Kay-Alexander Scholz
15. Dezember 2021

Die neue Regierung und Gesundheitsminister Karl Lauterbach wollen bei der Pandemie-Bekämpfung vieles besser machen. Doch dass es einfacher wird, ist nicht gesagt.

Germany Cabinet
Der neue Gesundheitsminister Karl Lauterbach (r.) und Bundeskanzler Olaf ScholzBild: Michael Sohn/AP/picture alliance

Deutschland hat eine neue Regierung - und mit Karl Lauterbach auch einen neuen Gesundheitsminister. In der Corona-Politik soll nun einiges anders werden. "Wir haben in der Vergangenheit viel über Mittel, aber viel zu wenig über Strategie gesprochen", sagte Lauterbach in der populären Talkshow "Anne Will". Die aktuelle Strategie sei: Delta-Welle brechen, dann so viel Boostern wie möglich zum Schutz vor der neuen Omikron-Variante und danach mit neuen Impfstoffen neue Wellen gleich verhindern.

Außerdem versprach Lauterbach, die Wissenschaft stärker einzubeziehen. Anders als sein Amtsvorgänger Jens Spahn ist Lauterbach selbst Mediziner.
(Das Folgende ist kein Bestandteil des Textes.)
/-- A variable-latency operation of a group (R67, R179): its lanes' fibres, its counter, its kind,
ordering, parts, and the registers its data goes to (`dst` lists destinations, `parts` the data); `port` is the one it
issued on (R176); `again` names the lanes whose arrival waits for the phase of an earlier one (R285). -/
structure Op where
  id : Nat
  grp : Nat
  core : Nat
  ctx : Nat
  lanes : W32
  sb : Nat
  kind : OpKind
  strong : Bool
  acq : Bool
  rel : Bool
  scope : Nat
  parts : List Part
  dsts : List (Nat × Nat × Dst)
  stage : OpStage
  drain : Option Nat
  notBefore : Nat
  failed : Bool
  addr : W64
  mark : Bool
  port : Nat
  again : W32
deriving DecidableEq, Repr

/-- A write-back on its way to home (R130): DRN, CPW or HZD, with the line, and the core and context whose release
waits for it and the drains or commands that asked for it. -/
structure Flight where
  core : Nat
  ctx : Nat
  loc : Nat
  waiters : List Nat
deriving DecidableEq, Repr

/-- Who waits for a drain (R123, R130, R134, R139, R141, R345, R430). -/
inductive DrainOwner where
  | op (id : Nat)
  | home (isle slice loc pa : Nat)
  | ctxwb (grp : Nat)
  | block (b : Nat)
  | bar (b k phase : Nat)
  | saved (k : Nat)
  | ended (k : Nat)
  | cmd (id : Nat)
  | chan (key : Nat)
  | head (key op : Nat)
  | dreq (isle slice loc pa : Nat)
deriving DecidableEq, Repr

/-- A drain of a context's lines on a core (R130): the write-backs it waits for and the largest GWCT
they returned. -/
structure Drain where
  core : Nat
  ctx : Nat
  pend : List Nat
  gmax : Nat
  owner : DrainOwner
deriving DecidableEq, Repr

/-- An engine-class instruction that has issued and whose access the memory pipeline still holds, behind a fence or acquire
of its fibres or an earlier access that it follows (R112, R119, R277, R287): its place in issue order, the instruction, its
issue context, and the group's control state and registers as it read them. -/
structure HeldEng where
  id : Nat
  instr : Instr
  issue : Issue
  ctl : Control
  regs : SMap W32
  sregs : SMap W32
deriving DecidableEq, Repr

/-! ## The core -/

/-- A line of a first-level cache (R113): its context tag, home location and physical address, lease
expiry, dirty mask, bytes, and exclusive-lease end (R144). `xdata` is the line as the exclusive lease has it in coherence
order: atomics act on it, while the core's own dirty bytes wait in `data` to be drained after it (R147). -/
structure L1Line where
  ctx : Nat
  loc : Nat
  pa : Nat
  isle : Nat
  slice : Nat
  valid : Bool
  lease : Nat
  dirty : BitVec 128
  data : LineData
  poison : Nat
  excl : Option Nat
  recalled : Bool
  xdata : LineData
deriving DecidableEq, Repr

/-- A delta line of a haze region (R149): eight sums with status, by element, and poison marks by sector; `opened` once the filter
and directory have answered (R407). -/
structure Delta where
  ctx : Nat
  region : Nat
  loc : Nat
  pa : Nat
  isle : Nat
  slice : Nat
  sums : SMap (BitVec 96)
  stat : SMap Nat
  opened : Bool
  poison : Nat
deriving DecidableEq, Repr

/-- A core's share of a region (R149, R404): units held, tracker T (an FP32 pattern), the time of the
last add, and whether a request is
outstanding; `answer` holds the messages (type and units) that follow once the write-backs `drains` are
acknowledged. -/
structure Share where
  ctx : Nat
  region : Nat
  units : Nat
  tracker : W32
  lastAdd : Nat
  asked : Bool
  drains : List Nat
  answer : List (Nat × Nat)
deriving DecidableEq, Repr

/-- An operation of the matrix array (R301 to R305), with the cells it has computed once its operand
reads are complete. -/
inductive MatKind where
  | mma (a b k c0 : Nat) (z ea eb pair scaled : Bool)
  | zero
  | accOut (tile c0 rnd : Nat)
  | accIn (tile c0 rnd : Nat) (add : Bool)
  | fill (tile : Nat) (val : W32)
  | hzRows (cmd : Nat)
deriving DecidableEq, Repr

/-- A queued array operation: its block, the side of a pair it acts on, its rows, the clocks it
occupies the array, its progress, the counter it decrements, the `mloop` it belongs to with the iteration vector (R322), and
the instruction and the group (none for a stream) it comes from. `fails` counts the attempts at the atom in progress that
have failed (R463); `behind` names the issuing lanes while the memory pipeline holds the operation behind their fences
(R277). -/
structure MatOp where
  id : Nat
  blk : Nat
  side : Nat
  kind : MatKind
  row : Nat
  rows : Nat
  clocks : Nat
  done : Nat
  read : Bool
  endAt : Option Nat
  cells : List (Nat × W32)
  owner : Option (Nat × Nat)
  cmd : Option Nat
  iaddr : W64
  grp : Option Nat
  iter : Nat
  fails : Nat
  behind : W32
deriving DecidableEq, Repr

/-- A translation-cache entry (R381): a leaf of a page of 2^`log` bytes. -/
structure TlbEnt where
  ctx : Nat
  log : Nat
  vpn : Nat
  pa : Nat
  place : Nat
  r : Bool
  w : Bool
  x : Bool
deriving DecidableEq, Repr

/-- An uncorrectable error in storage outside the slices and the memory (R393, R462, R463): in a register of a group, a
tile-table entry of a block's side, a word of a core's local store, an accumulator cell, a sector of a line in the cache
role, a flit of the packet with a tag (0 the header), or one attempt of the matrix array at an operand atom. Errors come from
outside the machine (notes/assumptions/59). -/
inductive ErrAt where
  | reg (grp : Nat) (d : Dst)
  | tile (blk side k : Nat)
  | word (core w : Nat)
  | cell (core c : Nat)
  | sector (core ctx loc i : Nat)
  | flit (tag i : Nat)
  | parity (core : Nat)
deriving DecidableEq, Repr

/-- A core (R12, R105 to R119, R311, R440). Banks and accumulator cells are sparse, absent keys
reading as zero. -/
structure Core where
  held : SMap Nat
  bytes : SMap Byte
  lines : List L1Line
  deltas : List Delta
  shares : List Share
  acc : SMap W32
  busy : SMap Nat
  cq : List Nat
  mq : List MatOp
  burst : Nat
  bursting : Bool
  token : Bool
  admitted : Bool
  tlb : List TlbEnt
  ptr : SMap Nat
  hung : Bool
  probe : Option Nat
  pressed : Option Nat
deriving DecidableEq, Repr

/-! ## Engines -/

/-- The kind of an engine command (R311, R366). -/
inductive CmdKind where
  | tcopy
  | tstore
  | tstoreHz
  | mloop
deriving DecidableEq, Repr

/-- The iteration counts and strides of a command's runs (R312, R306). -/
structure Run where
  base : W64
  n0 : Nat
  n : List Nat
  stride : List Int
deriving DecidableEq, Repr

/-- How far an engine command has come: its core drains for `.ir` (R141), it has not read yet, it reads
and writes, or it waits for the GWCT of its writes (R141). -/
inductive CmdStage where
  | draining
  | waiting
  | running
  | releasing
deriving DecidableEq, Repr

/-- An engine command (R311 to R315, R306, R322): its issuer, operands and progress. `sent` counts the
sectors or cells asked for or written, or the iterations; `asked` the sectors of a loop's slabs that its iteration has
asked for; `words` is the instruction and `desc` the descriptor's registers (R362); `pend` lists the transfers in flight by tag and
first sector; `got` the source sectors that have come and `buf` their bytes; `arrived` the tile sectors that
are complete; `fault` is the code and address it stopped with (R323); `stopped` is set by a halt; `behind` names the
issuing lanes while the memory pipeline holds the command behind their fences (R277). -/
structure Cmd where
  id : Nat
  kind : CmdKind
  core : Nat
  blk : Nat
  grp : Option Nat
  sb : Nat
  side : Nat
  tile : Nat
  tileB : Nat
  run : Run
  runB : Run
  pitch : List Nat
  acc : List (Int × Int)
  row : Nat
  rows : Nat
  c0 : Nat
  kk : Nat
  acq : Bool
  rel : Bool
  scope : Nat
  cv : Bool
  slot : Nat
  rnd : Nat
  iaddr : W64
  words : Nat
  desc : List Nat
  stage : CmdStage
  sent : Nat
  asked : Nat
  pend : List (Nat × Nat)
  got : List Nat
  buf : SMap Byte
  arrived : List Nat
  gmax : Nat
  stopped : Bool
  fault : Option (Nat × W64)
  behind : W32
deriving DecidableEq, Repr

/-- A head in a channel's FIFO (R316): the context and the address of its record. -/
structure Head where
  ctx : Nat
  va : W64
deriving DecidableEq, Repr

/-- A chain channel of an isle (R316, R317): its FIFO of heads, the heads whose drain of `.ir` is not over or that then
found the FIFO full, with the operation whose counter their acceptance decrements and whether the drain is over (R141),
the sectors of the current record whose writes have left (`pos`) and whose reads have left (`rd`), the largest GWCT of its writes, whether the copy waits for that time (R141), whether the
record is to be given back, the address of a recoverable fault it has stopped with, and the code, address and iteration
vector of a fault that its record is still to be told of. -/
structure Chan where
  heads : List Head
  coming : List (Nat × Bool × Head)
  pos : Nat
  rd : Nat
  gmax : Nat
  releasing : Bool
  released : Bool
  fault : Option W64
  stop : Option (Nat × W64 × List Nat)
deriving DecidableEq, Repr

/-! ## Gangs -/

/-- What of a block pre-emption captures (R358, R359): its barriers, tile table, roles, allocation phase and sequencer,
its stopped commands, and the operations whose decrement stays owed. -/
structure Capture where
  block : Block
  cmds : List Cmd
  owed : List Op
deriving DecidableEq, Repr

/-- A gang (R51, R54, R76): its context, GANG number, record, descriptor bits, ring entry and queue,
blocks, barrier unit, and pre-emption state. `gph` holds, per gang barrier, the phase count and the
blocks arrived (R425); `captured` what pre-emption has captured of its blocks (R359); `original` is the record as it was before any resumption (R430); `ending` says that the release of
its termination has begun (R354). -/
structure Gang where
  live : Bool
  ctx : Nat
  gno : Nat
  record : Record
  original : Record
  desc : Nat
  task : W64
  queue : Nat
  pri : Nat
  blocks : List Nat
  unit : Nat
  nslots : Nat
  gph : SMap Nat
  gar : SMap (List Nat)
  pre : PreState
  img : W64
  imgLen : Nat
  captured : List Capture
  terminated : Bool
  ending : Bool
  lost : Bool
  why : Option Report
deriving DecidableEq, Repr

/-! ## Checkpoint images -/

/-- What a checkpoint image holds of a block (R359, R362): its barriers, tile table, roles, allocation phase
and sequencer; its groups; the saved bytes of its banks and cells of its rows, by side; its engine commands;
and the operations whose decrement is owed, with the group's number in the block in place of its index. -/
structure BlockImage where
  block : Block
  groups : List Group
  bytes : List (SMap Byte)
  cells : List (SMap W32)
  cmds : List Cmd
  owed : List Op
deriving DecidableEq, Repr

/-- A checkpoint image (R362): where it was written, the gang's number, its original record, its barrier phases and its
blocks. It is the model's own record of what the image's bytes stand for (notes/assumptions/20). -/
structure Image where
  addr : Nat
  gno : Nat
  original : Record
  gph : SMap Nat
  gar : SMap (List Nat)
  blocks : List BlockImage
deriving DecidableEq, Repr

/-! ## Translation -/

/-- Who of the base asks for lines by packets of its own (R394): a walk, a channel, a queue whose head is read, the join
decrement of a gang, the host port, a Vreles port, the clause fetch of a group or a sequencer, a record that is being
popped, the report that is being written, and a record that is being written into a queue's ring. -/
inductive Agent where
  | walk (id : Nat)
  | chan (key : Nat)
  | queue (n : Nat)
  | join (n : Nat)
  | host
  | peer (port : Nat)
  | clause (g : Nat)
  | stream (b : Nat)
  | pop (id : Nat)
  | report
  | ring (n : Nat)
deriving DecidableEq, Repr

/-- What an agent has asked for: its requests on their way by tag and key, the lines that have come by key, with their
poison marks, and the largest GWCT of its writes. -/
structure Ticket where
  agent : Agent
  pend : List (Nat × Nat)
  lines : List (Nat × LineData × Nat)
  gmax : Nat
deriving DecidableEq, Repr

/-- Who waits for a walk (R383): the access of a group's lane, a command, a channel, a sequencer or an agent. -/
inductive Waiter where
  | group (g lane : Nat)
  | cmd (id : Nat)
  | chan (key : Nat)
  | stream (b : Nat)
  | agent (a : Agent)
deriving DecidableEq, Repr

/-- A walk for a context's page on an isle: the levels it has passed and the table it has come to (R375, R384), who waits
for it and for which 64 KiB of the page, and its failure once it has ended without a leaf. -/
structure Walk where
  id : Nat
  isle : Nat
  ctx : Nat
  vpn : Nat
  startAt : Nat
  level : Nat
  table : Nat
  waiters : List (Waiter × Nat)
  failed : Option XFault
deriving DecidableEq, Repr

/-- An outstanding page request (R355): the fibres it holds (none for a sequencer, whose block the group names), the
header, word and port they wait at, whether it has been refused, whether its report has been written, and that
report. -/
structure PageReq where
  ctx : Nat
  id : Nat
  grp : Nat
  lanes : W32
  hdr : W64
  idx : Nat
  port : Nat
  refused : Bool
  reported : Bool
  rep : Report
deriving DecidableEq, Repr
Sein Expertenwissen war ein Grund dafür, weshalb sich laut Umfragen viele Deutsche Lauterbach als Gesundheitsminister gewünscht hatten.

Dass die Verbindung der beiden Rollen nicht einfach ist, zeigen Diskussionen, die ein Tweet Lauterbachs ausgelöst hat. Lauterbach schreibt in Bezug auf eine neue Studie aus Großbritannien: "Frühe Boosterimpfung scheint sinnvoll, wahrscheinlich notwendig."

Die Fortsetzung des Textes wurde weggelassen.